Dorian's father had died before he was born and since his mother had 'married beneath her' and to someone of a lower class, it was often suspected that Dorian's mother's father, Dorian's own grandfather had his father murdered. Lord Henry had believed it was Typhoid but Dorian was not so sure. And there were whispers of foul play.

Dorian was certain that his Grandfather saw his, Dorian's father, in him. In his appearance and manner. Dorian was the constant reminder of Lord Kelso's inability to control his impetuous daughter and the embarrassment of her class betrayal. Dorian was certain his grandfather hated him and viewed him as ugly. His grandfater, he was certain, had been embarrassed of him.

Though Dorian spent a good chunk of his young adult life in the country before his grandfather's death his early youth (as with his life after his grandfather's death) had been in London. But Dorian's early childhood in London had not been a happy one. He had spent most of the time locked in the attic. His nursery, his class room, his play room and his prison. His grandfather had felt embarrassed by him and did not want anyone to see him.

Dorian had spent most of his time locked in there, only visited to be fed or beaten. It wasn't until after his back was already badly scarred that he was finally raised by a well paid but sadly emotionally detached governess in the country. Far away from his grandfather who would have surely killed him if given the chance.

Dorian had never known a mother's love. He had been born in grief and raised in hatred. He had been helpless to defy his fate. Guilty of the sin of his very birth. A child who had only known pain and suffering at the hands of those that should have kissed him and cradled him when he cried. Dorian had lived in a cold, dark world of a single dank room, locked away from the rest of the world. There were times in his youth where he thought he would surely die.

Now Dorian spent his years in fancy lace and silk with a pretty face that hid so much. His very body bore a telling tale.

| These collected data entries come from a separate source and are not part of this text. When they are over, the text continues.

/-- Membership version a context's traffic carries (R79, R98): its step's, or the live one. -/
def State.mverOf (s : State) (c : Nat) : Nat :=
  match s.step? c with
  | some st => st.bind.mver
  | none => s.memb.ver

/-- First hop of a chunk on its recorded order, at this chip (R252 to R255). -/
def State.nextHop (s : State) (tab : Table Nat) (vc order dst : Nat) : Option Hop :=
  match posOf tab dst with
  | none => none
  | some p =>
    match s.routeOn tab vc p (orderAxes order) s.own true with
    | some h => h
    | none => none

/-- A landed chunk for this chip goes to its unit. -/
def State.landHere (s : State) (l : Landed) : State := { s with xch := { s.xch with inbox := s.xch.inbox ++ [l] } }

/-- A chunk that no first hop is to accept: its entry goes, unless its kind holds it until an answer or a completion
comes (R260). -/
def State.unsent (s : State) (n : Nat) : State :=
  match tget none s.xch.table n with
  | some e => if (e.kind = 1 ∧ e.steep = false) ∨ e.kind = 4 then s else s.freeChunk n
  | none => s

/-- No dimension order gives a route to a chip (R255), or it has no position. -/
def State.noWay (s : State) (tab : Table Nat) (dst : Nat) : Bool :=
  match posOf tab dst with
  | none => true
  | some p => (s.route tab 2 0 p).isNone

/-- Start a chunk on its route (R248, R252 to R255). A chunk for this chip lands at once. One whose destination has no route
is treated as bound for a lost chip: it is dropped (R247, R255). `order` is the default of its kind. -/
def State.launchChunk (s : State) (ctx epoch dst chunk vc order mver : Nat) (ch : ChunkH) (data : Bytes) : State :=
  if dst = s.glb.chip then (s.landHere ⟨s.glb.chip, ctx, epoch, chunk, ch, data, s.glb.anchor, vc, false⟩).unsent chunk
  else
    let tab := s.tabFor mver
    match (match posOf tab dst with
      | none => none
      | some p => s.route tab vc order p) with
    | some (o, some h) =>
      match s.choosePort h.dir chunk with
      | none => s.unsent chunk
      | some n =>
        s.enqueue n vc (chunkFlits { flitOf vc ctx epoch s.glb.chip dst chunk mver with stage := h.axis }
          (encChunkH { ch with order := o } ++ data) 0)
    | _ => s.unsent chunk

/-- Start a chunk towards an upper-level endpoint on an uplink port (R102). -/
def State.launchUp (s : State) (ctx epoch dst chunk vc mver : Nat) (ch : ChunkH) (data : Bytes) : State :=
  match s.choosePort 6 chunk with
  | none => s.unsent chunk
  | some n =>
    s.enqueue n vc (chunkFlits { flitOf vc ctx epoch (s.linkEnt n).chip dst chunk mver with stage := 3 }
      (encChunkH ch ++ data) 0)

/-- First hop of a short message from this chip (R286): those of a phase along its axis only, in the direction of R253; the
others in the order X, Y, Z with the detours of R255. The message holds no order, so every forwarder finds its own (DEDUCED,
log entry 183). -/
def State.shortHop (s : State) (tab : Table Nat) (m : MsgH) (p : Pos) : Option Hop :=
  if m.mkind = 1 ∨ m.mkind = 4 then
    if s.own.at_ m.axis = p.at_ m.axis then none else some ⟨m.axis, s.prefDir 0 s.own p m.axis true⟩
  else (s.route tab 0 0 p).bind Prod.snd

/-- Queue a short flit towards its destination; dropped where no way exists (R286, R429). `pool`: the pitch whose short pool
holds it, 4 for none; `slot`: its place in a landing region. -/
def State.shortOut (s : State) (h : FlitH) (pay : Bytes) (fin pool slot : Nat) : State :=
  let tab := s.tabFor h.mver
  match (posOf tab h.dst).bind (s.shortHop tab (decMsg pay)) with
  | none => { s with xch := { s.xch with pool := s.xch.pool.filter (fun x => decide (slot = 0 ∨ x.id ≠ slot)) } }
  | some hop =>
    match s.choosePort hop.dir h.chunk with
    | none => { s with xch := { s.xch with pool := s.xch.pool.filter (fun x => decide (slot = 0 ∨ x.id ≠ slot)) } }
    | some n => s.enqueue n 0 [{ h := { h with stage := hop.axis }, pay := pay, slot := slot, fin := fin, pool := pool }]

/-- Send a collective-short message (R285, R286). A message for this chip arrives at once. -/
def State.sendShort (s : State) (ctx epoch dst mver : Nat) (pay : Bytes) (fin : Nat) : State :=
  if dst = s.glb.chip then { s with xch := { s.xch with shorts := s.xch.shorts ++ [⟨dst, ctx, epoch, pay⟩] } }
  else s.shortOut { flitOf 0 ctx epoch s.glb.chip dst 0 mver with ftype := 2, plen := pay.length } pay fin 4 0

/-- Send a short message to an upper-level endpoint (R102). -/
def State.sendShortUp (s : State) (ctx epoch dst mver : Nat) (pay : Bytes) : State :=
  match s.choosePort 6 0 with
  | none => s
  | some n =>
    s.enqueue n 0 [{ h := { flitOf 0 ctx epoch (s.linkEnt n).chip dst 0 mver with
      ftype := 2, plen := pay.length, stage := 3 }, pay := pay, slot := 0 }]

/-- Queue a membership flit on a port (R434). -/
def State.sendMembership (s : State) (n : Nat) (pay : Bytes) : State :=
  s.enqueue n 6 [{ h := { flitOf 6 0 0 s.glb.chip 0 0 s.memb.ver with ftype := 3, plen := pay.length }, pay := pay, slot := 0 }]

/- Acknowledgements and credits -/

/-- Receive buffers of the virtual channels, in flits (R87). -/
def vcBuf (vc : Nat) : Nat := [16, 32, 56, 56, 16, 8, 8, 0].getD vc 0

/-- Flits that an ack_seq acknowledges (R81, R84); none when it points outside the window. -/
def Port.ackCount (p : Port) (ackSeq : Nat) : Option Nat :=
  let first := (p.tx + 256 - p.retry.length % 256) % 256
  let n := (ackSeq + 257 - first) % 256
  if n ≤ p.retry.length then some n else none

/-- Release what an acknowledged flit held: a forwarding slot, or the chunk-table entry of a chunk whose
kind releases at the first hop (R258, R260). -/
def State.ackFlit (s : State) (q : QFlit) : State :=
  if q.h.ftype ≠ 2 ∧ (q.h.last = false ∨ q.h.ftype ≠ 1) then s
  else if q.slot ≠ 0 then
    { s with xch := { s.xch with pool := s.xch.pool.filter (fun x => decide (x.id ≠ q.slot)) } }
  else if q.h.ftype = 2 then s
  else match tget none s.xch.table q.h.chunk with
  | some e =>
    if (e.kind = 1 ∧ e.steep = false) ∨ e.kind = 4 ∨ e.ctx ≠ q.h.ctx ∨ e.epoch ≠ q.h.epoch then s else s.freeChunk q.h.chunk
  | none => s

/-- Kept flits without those of the chunks whose last flit is listed (R94). -/
def dropChunks (lasts kept : List QFlit) : List QFlit :=
  kept.filter (fun q => !(lasts.any (fun l => decide (l.h.src = q.h.src ∧ l.h.chunk = q.h.chunk ∧ l.h.vc = q.h.vc))))

/-- Apply a cumulative acknowledgement of `n` flits; the second component lists the flits released. -/
def State.applyAck (s : State) (port n : Nat) : State × List QFlit :=
  let p := s.port port
  let done := p.retry.take n
  let s := s.modPort port (fun p => { p with
    retry := p.retry.drop n
    kept := dropChunks (done.filter (fun q => q.h.last)) p.kept
    rs := p.rs.map (· - n)
    ackAt := if n = 0 then p.ackAt else s.el })
  (done.foldl State.ackFlit s, done)

/-- Apply returned credits (R88, R89): the flag is false for a return past the buffer size. -/
def State.applyCredit (s : State) (port vc n : Nat) : State × Bool :=
  let c := (s.port port).credit.getD vc 0
  let c' := min (c + n) (vcBuf vc)
  (s.modPort port (fun p => { p with
      credit := lset vc c' p.credit
      ready := if c = 0 ∧ 0 < c' then lset vc s.el p.ready else p.ready }), decide (c + n ≤ vcBuf vc))

end Sys2Proof.Machine
end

Inside of Dorian there lived someone who could have been somebody's husband, who could have seen his children grow, who would have had a normal life. He could have easily loved a woman or man and felt their kisses deep and moist, instead he just gave in to lust simply because it was all he had ever really known or understood. When Basil had loved him he had not recognized it for what it was. Or in all of his deeply seeded cynicism he had thought Basil had only judged him by his appearance as others had before. The goodness Basil claimed to see was probably just because of his seemingly innocent expression and had nothing to do with real goodness at all.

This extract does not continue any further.